[Collected data]
- - - - -
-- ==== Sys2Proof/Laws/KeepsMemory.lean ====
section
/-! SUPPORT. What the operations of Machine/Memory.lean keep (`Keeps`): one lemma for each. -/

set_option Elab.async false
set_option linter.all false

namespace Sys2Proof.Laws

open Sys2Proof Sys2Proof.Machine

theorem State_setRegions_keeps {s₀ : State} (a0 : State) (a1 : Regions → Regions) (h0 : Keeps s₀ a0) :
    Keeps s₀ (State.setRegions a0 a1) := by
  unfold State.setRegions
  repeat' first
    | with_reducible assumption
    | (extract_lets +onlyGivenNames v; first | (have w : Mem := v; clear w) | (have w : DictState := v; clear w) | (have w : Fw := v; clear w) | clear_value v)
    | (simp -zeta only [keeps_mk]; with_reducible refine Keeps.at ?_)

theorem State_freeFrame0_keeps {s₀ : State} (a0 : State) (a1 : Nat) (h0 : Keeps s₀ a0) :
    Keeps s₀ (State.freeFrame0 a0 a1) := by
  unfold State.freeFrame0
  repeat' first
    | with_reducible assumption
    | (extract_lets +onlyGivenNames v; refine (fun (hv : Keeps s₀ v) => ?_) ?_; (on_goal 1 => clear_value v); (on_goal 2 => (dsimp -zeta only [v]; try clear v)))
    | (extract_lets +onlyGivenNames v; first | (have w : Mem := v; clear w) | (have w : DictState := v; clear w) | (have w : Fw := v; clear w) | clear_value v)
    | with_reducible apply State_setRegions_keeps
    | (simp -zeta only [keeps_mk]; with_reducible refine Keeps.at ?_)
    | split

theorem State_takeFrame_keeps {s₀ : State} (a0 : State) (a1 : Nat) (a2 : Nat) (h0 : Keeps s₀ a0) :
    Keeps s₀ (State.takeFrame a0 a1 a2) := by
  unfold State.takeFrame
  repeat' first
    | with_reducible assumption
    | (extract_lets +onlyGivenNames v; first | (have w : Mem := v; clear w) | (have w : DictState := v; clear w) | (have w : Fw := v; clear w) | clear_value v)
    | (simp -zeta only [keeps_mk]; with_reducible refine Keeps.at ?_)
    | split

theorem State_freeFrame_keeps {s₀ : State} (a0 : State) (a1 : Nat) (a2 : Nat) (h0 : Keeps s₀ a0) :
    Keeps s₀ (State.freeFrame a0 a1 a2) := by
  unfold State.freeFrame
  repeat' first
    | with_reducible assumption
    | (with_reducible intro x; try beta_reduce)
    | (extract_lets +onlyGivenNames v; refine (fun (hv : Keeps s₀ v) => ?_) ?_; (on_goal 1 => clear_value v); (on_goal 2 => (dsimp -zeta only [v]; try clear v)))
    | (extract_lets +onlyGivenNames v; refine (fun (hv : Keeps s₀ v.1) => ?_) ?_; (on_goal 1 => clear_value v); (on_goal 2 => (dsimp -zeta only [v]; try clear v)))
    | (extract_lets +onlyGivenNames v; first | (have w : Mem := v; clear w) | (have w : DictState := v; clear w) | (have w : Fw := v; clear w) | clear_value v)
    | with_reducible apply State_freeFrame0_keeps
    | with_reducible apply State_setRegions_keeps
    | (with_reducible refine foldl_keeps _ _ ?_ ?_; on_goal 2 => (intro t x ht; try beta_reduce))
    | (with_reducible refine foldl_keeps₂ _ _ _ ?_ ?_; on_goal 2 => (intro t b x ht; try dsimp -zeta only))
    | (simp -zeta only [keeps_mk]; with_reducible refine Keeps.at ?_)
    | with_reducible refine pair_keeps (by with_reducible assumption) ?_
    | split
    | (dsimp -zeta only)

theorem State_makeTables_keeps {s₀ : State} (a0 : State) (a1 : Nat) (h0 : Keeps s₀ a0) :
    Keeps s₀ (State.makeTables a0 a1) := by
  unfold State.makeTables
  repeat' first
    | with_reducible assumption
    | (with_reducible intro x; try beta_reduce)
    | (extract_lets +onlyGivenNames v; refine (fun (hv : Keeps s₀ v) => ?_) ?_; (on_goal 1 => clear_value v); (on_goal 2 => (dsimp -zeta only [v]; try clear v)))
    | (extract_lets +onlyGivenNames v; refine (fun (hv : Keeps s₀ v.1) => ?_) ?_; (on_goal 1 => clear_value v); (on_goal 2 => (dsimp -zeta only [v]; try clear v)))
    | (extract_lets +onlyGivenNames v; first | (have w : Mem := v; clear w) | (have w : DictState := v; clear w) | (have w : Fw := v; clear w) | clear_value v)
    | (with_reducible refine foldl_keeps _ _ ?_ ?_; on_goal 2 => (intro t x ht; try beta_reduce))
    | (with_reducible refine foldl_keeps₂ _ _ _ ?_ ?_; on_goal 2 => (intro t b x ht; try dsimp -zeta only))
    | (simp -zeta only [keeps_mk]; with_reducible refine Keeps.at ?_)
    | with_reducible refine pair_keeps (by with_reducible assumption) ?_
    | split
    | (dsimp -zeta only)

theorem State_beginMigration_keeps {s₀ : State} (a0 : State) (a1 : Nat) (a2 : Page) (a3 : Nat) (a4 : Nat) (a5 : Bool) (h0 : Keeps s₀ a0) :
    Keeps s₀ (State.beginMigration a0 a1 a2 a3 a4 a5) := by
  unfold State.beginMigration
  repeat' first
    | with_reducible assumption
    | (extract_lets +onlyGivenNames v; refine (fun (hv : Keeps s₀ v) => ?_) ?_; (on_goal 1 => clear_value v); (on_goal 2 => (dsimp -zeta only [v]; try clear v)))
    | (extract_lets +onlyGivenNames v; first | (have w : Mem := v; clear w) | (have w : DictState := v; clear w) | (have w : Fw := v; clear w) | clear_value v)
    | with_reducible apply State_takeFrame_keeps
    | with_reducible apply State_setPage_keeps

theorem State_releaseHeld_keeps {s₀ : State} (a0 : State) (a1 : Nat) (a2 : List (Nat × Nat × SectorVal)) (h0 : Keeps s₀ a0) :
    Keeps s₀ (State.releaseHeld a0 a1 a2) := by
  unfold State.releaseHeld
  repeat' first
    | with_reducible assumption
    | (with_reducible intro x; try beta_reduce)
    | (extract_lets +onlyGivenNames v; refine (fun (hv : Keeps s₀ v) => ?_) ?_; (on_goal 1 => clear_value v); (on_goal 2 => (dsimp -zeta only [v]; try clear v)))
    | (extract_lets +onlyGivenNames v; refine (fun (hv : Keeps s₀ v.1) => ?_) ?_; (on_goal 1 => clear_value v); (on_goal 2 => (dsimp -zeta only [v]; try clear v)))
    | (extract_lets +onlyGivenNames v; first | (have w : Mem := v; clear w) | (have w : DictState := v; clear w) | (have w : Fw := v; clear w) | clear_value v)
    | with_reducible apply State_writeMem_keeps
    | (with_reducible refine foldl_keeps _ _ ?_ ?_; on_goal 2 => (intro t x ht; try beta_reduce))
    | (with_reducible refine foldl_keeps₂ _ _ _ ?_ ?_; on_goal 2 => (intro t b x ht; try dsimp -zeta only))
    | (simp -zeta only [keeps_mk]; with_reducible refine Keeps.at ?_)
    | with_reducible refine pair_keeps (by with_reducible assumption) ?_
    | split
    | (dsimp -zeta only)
- - - - -
Pull every line containing "apply" out of the entries.

*Answer area*
    | with_reducible apply State_setRegions_keeps
    | with_reducible apply State_freeFrame0_keeps
    | with_reducible apply State_setRegions_keeps
    | with_reducible apply State_takeFrame_keeps
    | with_reducible apply State_setPage_keeps
    | with_reducible apply State_writeMem_keeps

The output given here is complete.